Reinforcement Learning for LLMs

Can vanilla PPO match specialized reasoning algorithms with just two techniques?

Does a minimalist combination of advantage normalization and token-level loss aggregation enable critic-free PPO to compete with more complex algorithms like GRPO and DAPO in language model reasoning tasks?

Note · 2026-02-22 · sourced from Reinforcement Learning
How should we allocate compute budget at inference time?

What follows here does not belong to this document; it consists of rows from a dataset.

-- ==== Sys2Proof/Laws/KeepsRun.lean ====
section
/-! SUPPORT. Engine failure, descriptors, models, annealing, seeds, programs and array instructions keep what
Laws/Keeps.lean lists. -/

namespace Sys2Proof.Machine

/-! ## Array -/

theorem countClose_keeps (fl : Nat) (s : State) : Keeps s (countClose fl s) := by
  unfold countClose
  repeat'
    first
      | with_reducible exact Keeps.refl _
      | extract_lets
      | with_reducible refine Keeps.upd ?_ rfl rfl rfl rfl rfl rfl rfl rfl

theorem countEval_keeps (fl : Nat) (s : State) : Keeps s (countEval fl s) := by
  unfold countEval
  repeat'
    first
      | with_reducible exact Keeps.refl _
      | with_reducible apply Keeps.trans' (anlFlag_keeps ..)
      | with_reducible apply Keeps.trans' (countClose_keeps ..)
      | extract_lets
      | with_reducible apply Keeps.ite

theorem countEvals_keeps (fl : List Nat) (s : State) : Keeps s (countEvals fl s) :=
  Keeps.foldl (fun st f => countEval_keeps f st) fl s

theorem addSteps_keeps (n : Nat) (s : State) : Keeps s (addSteps n s) :=
  Keeps.upd (Keeps.refl s) rfl rfl rfl rfl rfl rfl rfl rfl

/-! ## Operands -/

theorem readSpan_keeps (n : Nat) (x0 : List (Nat × Nat)) (s : State) : Keeps s (readSpan n x0 s).2 := by
  fun_induction readSpan n x0 s <;> repeat'
    first
      | with_reducible exact Keeps.refl _
      | with_reducible apply Keeps.trans' ‹Keeps _ _›
      | with_reducible refine Keeps.pair ‹_› ?_
      | with_reducible apply Keeps.trans' (spadRead_keeps ..)

theorem writeSpanBy_keeps (net : Bool) (n : Nat) (x0 : List (Nat × Nat)) (x1 : List Byte) (s : State) :
    Keeps s (writeSpanBy net n x0 x1 s) := by
  fun_induction writeSpanBy net n x0 x1 s with
  | case1 => exact Keeps.refl _
  | case2 _ _ _ _ _ ih => exact (portWrite_keeps ..).trans ih

theorem writeSpan_keeps (n : Nat) (x0 : List (Nat × Nat)) (x1 : List Byte) (s : State) : Keeps s (writeSpan n x0 x1 s) :=
  writeSpanBy_keeps ..

/-! ## Failure -/

theorem killCmd_keeps (c : Cmd) (d : Decision) (s : State) : Keeps s (killCmd c d s) := by
  unfold killCmd
  repeat'
    first
      | with_reducible exact Keeps.refl _
      | with_reducible apply Keeps.trans' (releaseEngines_keeps ..)
      | with_reducible apply Keeps.trans' (engineFate_keeps ..)
      | with_reducible apply Keeps.trans' (complete_keeps ..)

theorem failCmd_keeps (c : Cmd) (d : Decision) (s : State) : Keeps s (failCmd c d s) := by
  unfold failCmd
  repeat'
    first
      | with_reducible exact Keeps.refl _
      | with_reducible refine Keeps.pair ‹_› ?_
      | with_reducible refine Keeps.pair2 ‹_› ?_
      | with_reducible apply Keeps.trans' (complete_keeps ..)
      | with_reducible apply Keeps.trans' (settle_keeps ..)
      | extract_lets
      | with_reducible apply Keeps.ite
      | with_reducible apply Keeps.ite2
      | split

theorem engineFail_keeps (p : Nat) (cause : Nat) (s : State) : Keeps s (engineFail p cause s) := by
  unfold engineFail
  repeat'
    first
      | with_reducible exact Keeps.refl _
      | with_reducible refine Keeps.pair ‹_› ?_
      | with_reducible refine Keeps.pair2 ‹_› ?_
      | with_reducible apply Keeps.trans' (logEvent_keeps ..)
      | with_reducible apply Keeps.trans' (failCmd_keeps ..)
      | with_reducible apply Keeps.trans' (updEng_keeps ..)
      | with_reducible apply Keeps.trans' (zeroSpad_keeps ..)
      | with_reducible apply Keeps.trans' (detFlag_keeps ..)
      | extract_lets
      | with_reducible apply Keeps.ite
      | with_reducible apply Keeps.ite2
      | split
      | dsimp only
      | with_reducible refine Keeps.upd ?_ rfl rfl rfl rfl rfl rfl rfl rfl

The RL-for-LLM-reasoning field has produced a zoo of algorithms (GRPO, DAPO, GPPO, GFPO) each adding techniques atop PPO: clip-higher, dynamic sampling, overlong filtering, difficulty masking, KL loss, SFT loss. But which techniques actually matter? Systematic isolated evaluation within a unified framework reveals that most RL techniques exhibit obvious preferences and sensitivities to experimental setup — model type, data distribution, reward mechanism, and hyperparameters.

The key finding: employing only two techniques — advantage normalization (group-level mean, batch-level standard deviation) and token-level loss aggregation — unlocks the learning capability of critic-free policies using vanilla PPO loss. This minimalist combination consistently improves performance, surpassing strategies like GRPO and DAPO that incorporate many additional components.

Specific technique findings: (1) group-level normalization shows robust efficiency across reward settings; (2) batch-level normalization provides more stable improvement at larger reward scales; (3) combining group-level mean with batch-level std enables robust normalization; (4) token-level aggregation is effective on base models but shows limited improvement on already-aligned models; (5) overlong filtering helps short-to-medium reasoning but not long-tail reasoning.

This strongly reinforces the existing insight that Does the choice of RL algorithm actually matter for reasoning?. If vanilla PPO with two techniques matches or surpasses GRPO and DAPO, then the algorithmic innovation in the current RL-for-reasoning literature is largely engineering optimization, not fundamental capability improvement. The pretrained prior determines what's achievable; the algorithm determines how efficiently you get there, with diminishing returns from complexity.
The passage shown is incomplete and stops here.